One-third of Acosta's kickoffs were touchbacks, but USM still ranked 127th in Brian Fremeau's kickoff efficiency ratings; meanwhile, half of Tyler Sarrazin's punts were either fair caught or pinned inside the 20, and Southern Miss still ranked 99th in punt efficiency. If you got a return opportunity against the Golden Eagles, you were making the most of it.
And now Acosta's gone, and opponents might not be as charitable on three-point attempts.

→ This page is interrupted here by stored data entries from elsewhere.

-- ==== Sys2Proof/Laws/Exec.lean ====
section
/-! SUPPORT. What a job and an instruction can do, said once: the continuations, the fields a job writes, the
growth of the trace, and `exec_ran`, the inversion of `exec`. -/

namespace Sys2Proof.Machine

/-- What goes on after a transaction is one of the bus accesses of the fixed sequences. -/
theorem continueWith_go {k : After} {s : State} {j : Job} (h : continueWith k s = .go j) :
    (∃ a b, j = ⟨writeSeq s.cfg a [b], .ack⟩ ∧ ∃ a bits, k = .merge a bits) ∨
    (∃ n, n ≠ 0 ∧ j = ⟨readSeq s.cfg fifoAddr n, .bytes⟩ ∧ k = .drain) ∨
    (j = ⟨strobeSeq s.cfg s.cfg.strobeSFRX, .rxFlushed⟩ ∧ k = .rxTest) ∨
    (∃ n, j = ⟨strobeSeq s.cfg s.cfg.strobeSFTX, .txFlushed n⟩ ∧
      ((k = .rxTest ∧ n = 0) ∨ (k = .rxFlushed ∧ n = 1) ∨ k = .txTest n)) ∨
    (∃ n, j = ⟨statusSeq s.cfg .marcState, .txTest n⟩ ∧
      ((k = .rxTest ∧ n = 0) ∨ (k = .rxFlushed ∧ n = 1))) := by
  cases k <;> simp only [continueWith, txDecide, marcSample, reduceCtorEq] at h
  case merge a bits => split at h <;> simp_all [eq_comm]
  case drain =>
    split at h
    · cases h
    next hn => cases h; exact .inr (.inl ⟨_, hn, rfl, rfl⟩)
  case rxTest =>
    split at h
    · cases h; exact .inr (.inr (.inl ⟨rfl, rfl⟩))
    · split at h
      · split at h <;> cases h; exact .inr (.inr (.inr (.inl ⟨0, rfl, .inl ⟨rfl, rfl⟩⟩)))
      · cases h; exact .inr (.inr (.inr (.inr ⟨0, rfl, .inl ⟨rfl, rfl⟩⟩)))
  case rxFlushed =>
    split at h
    · split at h <;> cases h
      exact .inr (.inr (.inr (.inl ⟨1, rfl, .inr (.inl ⟨rfl, rfl⟩)⟩)))
    · cases h; exact .inr (.inr (.inr (.inr ⟨1, rfl, .inr ⟨rfl, rfl⟩⟩)))
  case txTest n =>
    split at h <;> cases h
    exact .inr (.inr (.inr (.inl ⟨n, rfl, .inr (.inr rfl)⟩)))

/-! ### A job does not read `job` or `life` -/

theorem runSeq_setJob (x : Option Job) (ms : List Micro) : ∀ s : State,
    runSeq ms { s with job := x } = ((runSeq ms s).1, { (runSeq ms s).2 with job := x }) := by
  induction ms with
  | nil => intro s; rfl
  | cons m ms ih =>
    intro s
    cases m with
    | select => exact ih (s.driveCs .low)
    | send b => exact ih (s.xfer b)
    | recv b => exact ih ((s.xfer b).keep s.nextByte)
    | deselect => exact ih s.endTransaction
    | wait left =>
      have hw : ({ s with job := x } : State).waitTurn left =
          ((s.waitTurn left).1, { (s.waitTurn left).2 with job := x }) := by
        simp only [State.waitTurn]; split <;> rfl
      simp only [runSeq, hw]
      rcases h : s.waitTurn left with ⟨e, s'⟩
      cases e <;> simp
      · exact ih (s'.log .rdy)
      · rfl

theorem runSeq_setLife (x : Life) (ms : List Micro) : ∀ s : State,
    runSeq ms { s with life := x } = ((runSeq ms s).1, { (runSeq ms s).2 with life := x }) := by
  induction ms with
  | nil => intro s; rfl
  | cons m ms ih =>
    intro s
    cases m with
    | select => exact ih (s.driveCs .low)
    | send b => exact ih (s.xfer b)
    | recv b => exact ih ((s.xfer b).keep s.nextByte)
    | deselect => exact ih s.endTransaction
    | wait left =>
      have hw : ({ s with life := x } : State).waitTurn left =
          ((s.waitTurn left).1, { (s.waitTurn left).2 with life := x }) := by
        simp only [State.waitTurn]; split <;> rfl
      simp only [runSeq, hw]
      rcases h : s.waitTurn left with ⟨e, s'⟩
      cases e <;> simp
      · exact ih (s'.log .rdy)
      · rfl

theorem continueWith_setJob (x : Option Job) (k : After) (s : State) :
    continueWith k { s with job := x } = continueWith k s := by
  cases k <;> rfl

theorem continueWith_setLife (x : Life) (k : After) (s : State) :
    continueWith k { s with life := x } = continueWith k s := by
  cases k <;> rfl

theorem writeBack_setJob (x : Option Job) (k : After) (s : State) :
    writeBack k { s with job := x } = { writeBack k s with job := x } := by
  cases k <;> rfl

/-- What `job` held before a job runs plays no part. -/
theorem runJob_setJob (x : Option Job) (fuel : Nat) : ∀ (j : Job) (s : State),
    runJob fuel j { s with job := x } = runJob fuel j s := by
  induction fuel with
  | zero => intro j s; rfl
  | succ fuel ih =>
    intro j s
    have h1 := runSeq_setJob x j.seq s
    rcases h : runSeq j.seq s with ⟨e, s'⟩
    rw [h] at h1
    simp only [runJob, h, h1]
    cases e <;> simp only [continueWith_setJob]
    · cases hk : continueWith j.after s' with
      | reply r => simp only [writeBack_setJob]; rfl
      | go j' => exact ih j' { s' with buf := [] }
      | leave => rfl
    · rfl

/-- What `life` held before a job runs plays no part but in `life` afterwards. -/
theorem runJob_setLife (x : Life) (fuel : Nat) : ∀ (j : Job) (s : State),
    ∃ y, runJob fuel j { s with life := x } = { runJob fuel j s with life := y } := by
  induction fuel with
  | zero => intro j s; exact ⟨x, rfl⟩
  | succ fuel ih =>
    intro j s
    have h1 := runSeq_setLife x j.seq s
    rcases h : runSeq j.seq s with ⟨e, s'⟩
    rw [h] at h1
    simp only [runJob, h, h1]
    cases e <;> simp only [continueWith_setLife]
    · cases hk : continueWith j.after s' with
      | reply r =>
        cases hj : j.after
        case enter l => exact ⟨l, rfl⟩
        all_goals exact ⟨x, rfl⟩
      | go j' => exact ih j' { s' with buf := [] }
      | leave => exact ⟨x, rfl⟩
    · exact ⟨x, rfl⟩
    · exact ⟨x, rfl⟩
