namespace Sys2Proof.Machine

/-! ### maskShift (rule R135) -/

theorem maskShift_left {k : Nat} (hk : k ≤ 8) (b mask : Byte) :
    maskShift b mask (-(k : Int)) = (b &&& mask) <<< k := by
  obtain rfl | hpos := Nat.eq_zero_or_pos k
  · simp [maskShift]
  · have hright : ¬ ((1 : Int) ≤ -(k : Int) ∧ -(k : Int) ≤ 8) := by omega
    have hleft : (-8 : Int) ≤ -(k : Int) ∧ -(k : Int) ≤ -1 := by omega
    have hamount : (0 - -(k : Int)).toNat = k := by omega
    rw [maskShift, if_neg hright, if_pos hleft, hamount]

theorem maskShift_unshifted {shift : Int} (h : shift = 0 ∨ 8 < shift ∨ shift < -8) (b mask : Byte) :
    maskShift b mask shift = b &&& mask := by
  have hright : ¬ (1 ≤ shift ∧ shift ≤ 8) := by omega
  have hleft : ¬ (-8 ≤ shift ∧ shift ≤ -1) := by omega
  rw [maskShift, if_neg hright, if_neg hleft]

/-- A right shift reads nothing above bit 7. -/
theorem getLsbD_ushiftRight_and (b mask : Byte) (k i : Nat) :
    ((b &&& mask) >>> k).getLsbD i = (decide (i + k < 8) && (b.getLsbD (i + k) && mask.getLsbD (i + k))) := by
  rw [BitVec.getLsbD_ushiftRight, BitVec.getLsbD_and, Nat.add_comm k i]
  by_cases h : i + k < 8
  · simp [h]
  · simp [h, BitVec.getLsbD_of_ge b (i + k) (by omega)]

/-- A left shift fills the bits below its amount with 0; what it moves above bit 7 is dropped (D26). -/
theorem getLsbD_shiftLeft_and (b mask : Byte) (k : Nat) {i : Nat} (hi : i < 8) :
    ((b &&& mask) <<< k).getLsbD i = (decide (k ≤ i) && (b.getLsbD (i - k) && mask.getLsbD (i - k))) := by
  rw [BitVec.getLsbD_shiftLeft, BitVec.getLsbD_and]
  by_cases h : k ≤ i
  · simp [hi, h]
  · simp [hi, h, Nat.lt_of_not_le h]

/-- Settles O9: in each range of the amount maskShift is that shift of the masked byte, or the masked byte. -/
theorem maskThenShiftBitByBit : Obligations.MaskThenShiftBitByBit := by
  intro raw keep shift i hi
  refine ⟨?_, ?_, fun hother => ?_⟩
  · rintro k rfl - hk
    rw [maskShift_right hk, getLsbD_ushiftRight_and]
  · rintro k rfl - hk
    rw [maskShift_left hk, getLsbD_shiftLeft_and raw keep k hi]
  · rw [maskShift_unshifted hother, BitVec.getLsbD_and]

/-! ### The addresses of the status types (rule R137) -/

theorem statusAddress_mem {c : Params} {t : StatusType} {a : Addr} (h : statusAddress c t = some a) :
    a ∈ statusAddresses c := by
  cases t with
  | status => cases h
  | marcState | marcStatus0 | marcStatus1 | modemStatus0 | modemStatus1 =>
    cases h
    simp [statusAddresses]

theorem statusAddress_highByte {c : Params} (hc : configOk c = true) {t : StatusType} {a : Addr}
    (h : statusAddress c t = some a) : highByte a = 0x2F#8 := by
  obtain ⟨-, haddr, -⟩ := configOk_iff.mp hc
  exact isExtended_iff.mp (haddr a (statusAddress_mem h))

/-- Settles O11: the lookup is its table; an Extended address has the two-byte header. -/
theorem statusTypesMapToExtendedAddresses : Obligations.StatusTypesMapToExtendedAddresses := by
  refine fun c => ⟨rfl, rfl, rfl, rfl, rfl, fun hc t a ht => ?_⟩
  rw [hdr_eq, if_pos (statusAddress_highByte hc ht)]
  rfl
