-- ==== Sys2Proof/Machine/Transmit.lean ====
section
/-! DEFINITION. The acceptance of the transmit commands (43_transmit.md); the steps they start are in Sequencer.lean. -/

namespace Sys2Proof.Machine

/-- TX.SENDLINES (43_transmit.md R154). -/
def execTxSendLines (start count : U16) (srcsel : Byte) (row : U16) (s : State) : Result :=
  match src8 srcsel with
  | none => .next (raiseReject .reservedOperand s)
  | some sp => requestLines start.toNat count.toNat sp row.toNat s

/-- TX.WRITELB (43_transmit.md R155): `TX.SENDLINES line, 1, LB, 1`. -/
def execTxWriteLb (line : U16) (s : State) : Result := requestLines line.toNat 1 .lb 1 s

/-- TX.WRITEFB (43_transmit.md R156): `TX.SENDLINES 1, HEIGHT, FB, 1`. -/
def execTxWriteFb (s : State) : Result := requestLines 1 s.params.height .fb 1 s

/-- PANEL.CLEAR (43_transmit.md R157). -/
def execPanelClear (s : State) : Result :=
  if s.life != .ready then .next (raiseReject .notReady s)
  else .next (goto .t1 (clearTxFail { s with kind := .clear }))

/-- The reserved opcode `0x34` (30_encoding.md R74, R88): its whole effect is `raise Reject(illegal_opcode)`. -/
def execPanelNop (s : State) : Result := .next (raiseReject .illegalOpcode s)

end Sys2Proof.Machine
end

2015 Schedule & Projection Factors
|Date||Opponent||2014 F/+ Rk|
|19-Sep||at Texas State||95|
|28-Nov||at Louisiana Tech||35|
|Five-Year F/+ Rk||-17.9% (96)|
|2- and 5-Year Recruiting Rk||98 / 84|
|2014 TO Margin/Adj. TO Margin*||-10 / -12.7|
|2014 TO Luck/Game||+1.1|
|Approx. Ret. Starters (Off. / Def.)||15 (10, 5)|
|2014 Second-order wins (difference)||2.7 (0.3)|
10. The slow climb continues
The offense seems to have potential, and if experience leads to efficiency, there is enough big-play potential to think the yardage and point totals could improve by quite a bit. That alone makes Southern Miss a nice bet to improve -- the offense should gain more ground than the defense loses.
Southern Miss was 110th in the F/+ ratings last year, and if the Golden Eagles can work their way into the No. 95-100 range this year, that could mean great things. Five of six home opponents ranked 90th or worse in 2014, and Southern Miss draws FBS newcomer Charlotte on the road. With seven or eight decent opportunities for wins, it wouldn't take many breaks for the Golden Eagles to improve to 4-8 or 5-7, maybe 6-6 with a good amount of luck.
There's no quick way back when you fall this far, but I don't think Southern Miss' improvement was a mirage. The Golden Eagles should take another net step forward and are still young enough that they should return 13-14 starters again next year. A year ago, there was nowhere to look for hope. This year, there's a path. That's good enough for now.